Reducing the number of gas-guzzling cars on the road will significantly improve pollution rates across the country. Transportation accounted for 29% of GHG emissions in 2017, with 59% of this consisting of light-duty vehicles.

4. DER Technologies

Distributed energy resources are small-scale electricity facilities located close to the end-users. Standard examples consist of microgrids, solar PV and energy storage batteries. These components offer fast and efficient ways to obtain energy compared to large plants or high-voltage lines. Green electricity and DER often go hand in hand because of their energy-saving qualities. 

Consumers can independently power their homes using wind turbines or solar panels, forsaking the energy grid for cleaner alternatives. They also receive higher-quality utility services for less money and fewer GHG emissions.

The primary characteristics of DER technologies include premium power, cogenerative abilities and low-cost energy. Most systems operate within a range of 3 kW to 50 MW and serve as stand-alone units or additions to an existing electricity grid.

DER technologies will become more prevalent as increasing populations turn toward renewables. The days of carbon-based energy are gradually declining for modern consumers.

5. Sorting Technology for Single-Stream Recycling

Plastic recycling falls behind compared to other disposal technologies, even though people dispose of this material every day. Many recovery facilities can’t accept plastic grocery bags or straws because they get tangled in the machines. Even successfully recycled plastic often comes out with a lower quality. A lot of materials sit in landfills or drift in the ocean because of this inability to convert them.

Deep-learning machines can sort disposables with increased efficiency and decision-making. Many materials slip past human sorters, which results in them combining with incompatible waste.

Robots pinpoint items by chemical composition and size and place them in the correct bins for treatment. MIT researchers recently developed a machine that sorts trash with 85% accuracy, and robotics already exist in various waste management facilities.

Robots enhance current methods of waste identification, ensuring cleaner and safer processes. Teaching AI machines how to see, touch and learn can facilitate major changes in the waste disposal industry.

6. Static Compensators

Energy grids relying on renewables often require static compensators to establish a frequency-response mechanism. Frameworks running on wind or solar energy often struggle to provide electricity depending on the load demand, an issue thermal energy sources don’t encounter.

Compensators help sustain a consistent voltage across the network, preventing any power losses. These devices facilitate efficient grids that receive a steady electricity flow even when connected to variable energy sources.

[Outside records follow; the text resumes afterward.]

-- ==== Sys2Proof/Machine/Template.lean ====
section
/-! DEFINITION. The two text syntaxes: the Base literal (30_encoding.md R67) and the Extended template, its
tokenizer and its token grammar (30_encoding.md R68, 44_extended_extractor.md R163). -/

namespace Sys2Proof

/-- `%` -/
def percent : Byte := 0x25#8

/-- `$` -/
def dollar : Byte := 0x24#8

/-- `.` -/
def point : Byte := 0x2E#8

/-- An ASCII decimal digit. -/
def isDigit (b : Byte) : Bool := 48 ≤ b.toNat && b.toNat ≤ 57

/-- The character of a flag (D31). -/
def Flag.byte : Flag → Byte
  | .minus => 0x2D#8
  | .plus => 0x2B#8
  | .space => 0x20#8
  | .hash => 0x23#8
  | .zero => 0x30#8

/-- The flag a character is (D31). -/
def flagOf (b : Byte) : Option Flag :=
  if b = 0x2D#8 then some .minus
  else if b = 0x2B#8 then some .plus
  else if b = 0x20#8 then some .space
  else if b = 0x23#8 then some .hash
  else if b = 0x30#8 then some .zero
  else none

/-- The character of a digit. -/
def Digit.byte (d : Digit) : Byte := BitVec.ofNat 8 (48 + d.val)

/-- The digit a character is. -/
def digitOf (b : Byte) : Option Digit :=
  if isDigit b then some (Fin.ofNat 10 (b.toNat - 48)) else none

/-- The number a digit run stands for. -/
def digitsValue (ds : List Digit) : Nat := ds.foldl (fun v d => 10 * v + d.val) 0

/-- The character of a conversion. -/
def Conv.byte : Conv → Byte
  | .hexUpper => 0x58#8
  | .char => 0x63#8
  | .dec => 0x64#8
  | .unsigned => 0x75#8
  | .hexLower => 0x78#8

/-- The conversion a character is (CONV of 30_encoding.md R68). -/
def convOf (b : Byte) : Option Conv :=
  if b = 0x58#8 then some .hexUpper
  else if b = 0x63#8 then some .char
  else if b = 0x64#8 then some .dec
  else if b = 0x75#8 then some .unsigned
  else if b = 0x78#8 then some .hexLower
  else none

/-- The characters of LEN. -/
def Len.bytes : Len → Bytes
  | .absent => []
  | .ll => [0x6C#8, 0x6C#8]
  | .z => [0x7A#8]

/-- The character after `p` in a PTR token. -/
def PtrKind.byte : PtrKind → Byte
  | .h => 0x68#8
  | .P => 0x50#8
  | .T => 0x54#8

/-- The PTR kind a character is. -/
def ptrKindOf (b : Byte) : Option PtrKind :=
  if b = 0x68#8 then some .h
  else if b = 0x50#8 then some .P
  else if b = 0x54#8 then some .T
  else none

/-- FLAGS, matched greedily, and what follows. -/
def spanFlags : Bytes → List Flag × Bytes
  | [] => ([], [])
  | b :: bs =>
    match flagOf b with
    | some f => (f :: (spanFlags bs).1, (spanFlags bs).2)
    | none => ([], b :: bs)

/-- A digit run, matched greedily, and what follows. -/
def spanDigits : Bytes → List Digit × Bytes
  | [] => ([], [])
  | b :: bs =>
    match digitOf b with
    | some d => (d :: (spanDigits bs).1, (spanDigits bs).2)
    | none => ([], b :: bs)

/-- `PREC?`: a point and a digit run, which may be empty (30_encoding.md R68). -/
def spanPrec : Bytes → Option (List Digit) × Bytes
  | [] => (none, [])
  | b :: bs => if b = point then (some (spanDigits bs).1, (spanDigits bs).2) else (none, b :: bs)

/-- `LEN?`: `ll` or `z` (30_encoding.md R68). -/
def spanLen : Bytes → Len × Bytes
  | [] => (.absent, [])
  | [b] => if b = 0x7A#8 then (.z, []) else (.absent, [b])
  | b :: b' :: bs =>
    if b = 0x7A#8 then (.z, b' :: bs)
    else if b = 0x6C#8 ∧ b' = 0x6C#8 then (.ll, bs)
    else (.absent, b :: b' :: bs)

/-- The INT grammar at the start of a token (30_encoding.md R68). -/
def parseInt (t : Bytes) : Option Token :=
  let (flags, r1) := spanFlags t
  let (width, r2) := spanDigits r1
  let (prec, r3) := spanPrec r2
  let (len, r4) := spanLen r3
  match r4 with
  | [] => none
  | b :: rest => (convOf b).map fun conv => .int ⟨flags, width, prec, len⟩ conv rest

/-- The STR grammar at the start of a token (30_encoding.md R68). -/
def parseStr (t : Bytes) : Option Token :=
  let (flags, r1) := spanFlags t
  let (width, r2) := spanDigits r1
  match r2 with
  | [] => none
  | b :: rest => if b = 0x73#8 then some (.str ⟨flags, width⟩ rest) else none

/-- The PTR grammar at the start of a token (30_encoding.md R68). -/
def parsePtr : Bytes → Option Token
  | b :: k :: rest => if b = 0x70#8 then (ptrKindOf k).map fun kind => .ptr kind rest else none
  | _ => none

/-- The ESCAPE grammar at the start of a token (30_encoding.md R68). -/
def parseEscape : Bytes → Option Token
  | b :: rest => if b = percent then some (.escape rest) else none
  | [] => none

/-- A token by the first grammar that matches: ESCAPE, INT, STR, PTR, else unprocessed
(30_encoding.md R68, 44_extended_extractor.md R161). -/
def parseToken (t : Bytes) : Token :=
  (((parseEscape t).or (parseInt t)).or ((parseStr t).or (parsePtr t))).getD (.unprocessed t)

/-- The characters of FLAGS WIDTH. -/
def StrSpec.bytes (s : StrSpec) : Bytes := s.flags.map Flag.byte ++ s.width.map Digit.byte

/-- The characters of PREC?. -/
def precBytes : Option (List Digit) → Bytes
  | none => []
  | some ds => point :: ds.map Digit.byte

/-- The characters of FLAGS WIDTH PREC? (the part `CFormat` is given, 44_extended_extractor.md R166). -/
def IntSpec.formatBytes (s : IntSpec) : Bytes :=
  s.flags.map Flag.byte ++ s.width.map Digit.byte ++ precBytes s.prec

/-- The characters of a token. -/
def Token.bytes : Token → Bytes
  | .escape rest => percent :: rest
  | .int s conv rest => s.formatBytes ++ s.len.bytes ++ conv.byte :: rest
  | .str s rest => s.bytes ++ 0x73#8 :: rest
  | .ptr k rest => 0x70#8 :: k.byte :: rest
  | .unprocessed t => t

/-- The search for `digit+ "." digit+` in a token: `prev` says whether the byte before is a digit; the
answer is the value of the second digit run of the leftmost match (44_extended_extractor.md R167;
DEDUCED: leftmost, log 8). -/
def fixedSearch : Bool → Bytes → Option Nat
  | _, [] => none
  | prev, b :: bs =>
    if b = point ∧ prev ∧ (spanDigits bs).1 ≠ [] then some (digitsValue (spanDigits bs).1)
    else fixedSearch (isDigit b) bs

/-- The fixed-point sub-match of an integer token, if it has one: the number of fraction digits
(44_extended_extractor.md R167). -/
def fixedDigits (s : IntSpec) (conv : Conv) (rest : Bytes) : Option Nat :=
  fixedSearch false (Token.int s conv rest).bytes

/-- The tokens after a splitting `%`: `first` says that the next byte is the one right after it, which
joins the token even when it is `%`; `cur` is the token so far (44_extended_extractor.md R163). -/
def tokensFrom : Bool → Bytes → Bytes → List Bytes
  | _, cur, [] => [cur]
  | first, cur, b :: bs =>
    if b = percent ∧ ¬first then cur :: tokensFrom true [] bs
    else tokensFrom false (cur ++ [b]) bs

/-- `Tokenize(T)`: the text before the first `%`, and the tokens (44_extended_extractor.md R163). -/
def tokenize (t : Bytes) : Bytes × List Bytes :=
  (t.takeWhile (· ≠ percent),
    match t.dropWhile (· ≠ percent) with
    | [] => []
    | _ :: rest => tokensFrom true [] rest)

/-- The literal as its byte classes, scanned left to right (30_encoding.md R67, 43_base_render.md R146). -/
def litOps : Bytes → List LitOp
  | [] => []
  | [b] => if b = dollar then [.subst] else if b = percent then [.escape none] else [.byte b]
  | b :: c :: bs =>
    if b = dollar then .subst :: litOps (c :: bs)
    else if b = percent then .escape (some c) :: litOps bs
    else .byte b :: litOps (c :: bs)

/-- The bytes a byte class of the literal covers. -/
def LitOp.bytes : LitOp → Bytes
  | .subst => [dollar]
  | .escape none => [percent]
  | .escape (some c) => [percent, c]
  | .byte b => [b]

end Sys2Proof
end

Some businesses are reluctant to switch to green power because of its instability, but static compensators can lessen these worries. General Electric has developed a patented Static Var Compensator technology to help consumers integrate renewable energy into new and established networks. SVC tech offers flexibility for numerous utility systems and can shrink a grid’s footprint.

Static compensators are still a niche technology in many ways, but GE is bringing them to the forefront for 2020. Improved forms of renewable power will encourage more organizations to join the clean energy movement. 

Merging Environmentalism With Technology

Consumers and corporations can benefit from these GreenTech developments. The new decade signals a turning point for industries across the board.

Sustainability is the future of business and technology, and the brightest innovations of the 2020s are on their way.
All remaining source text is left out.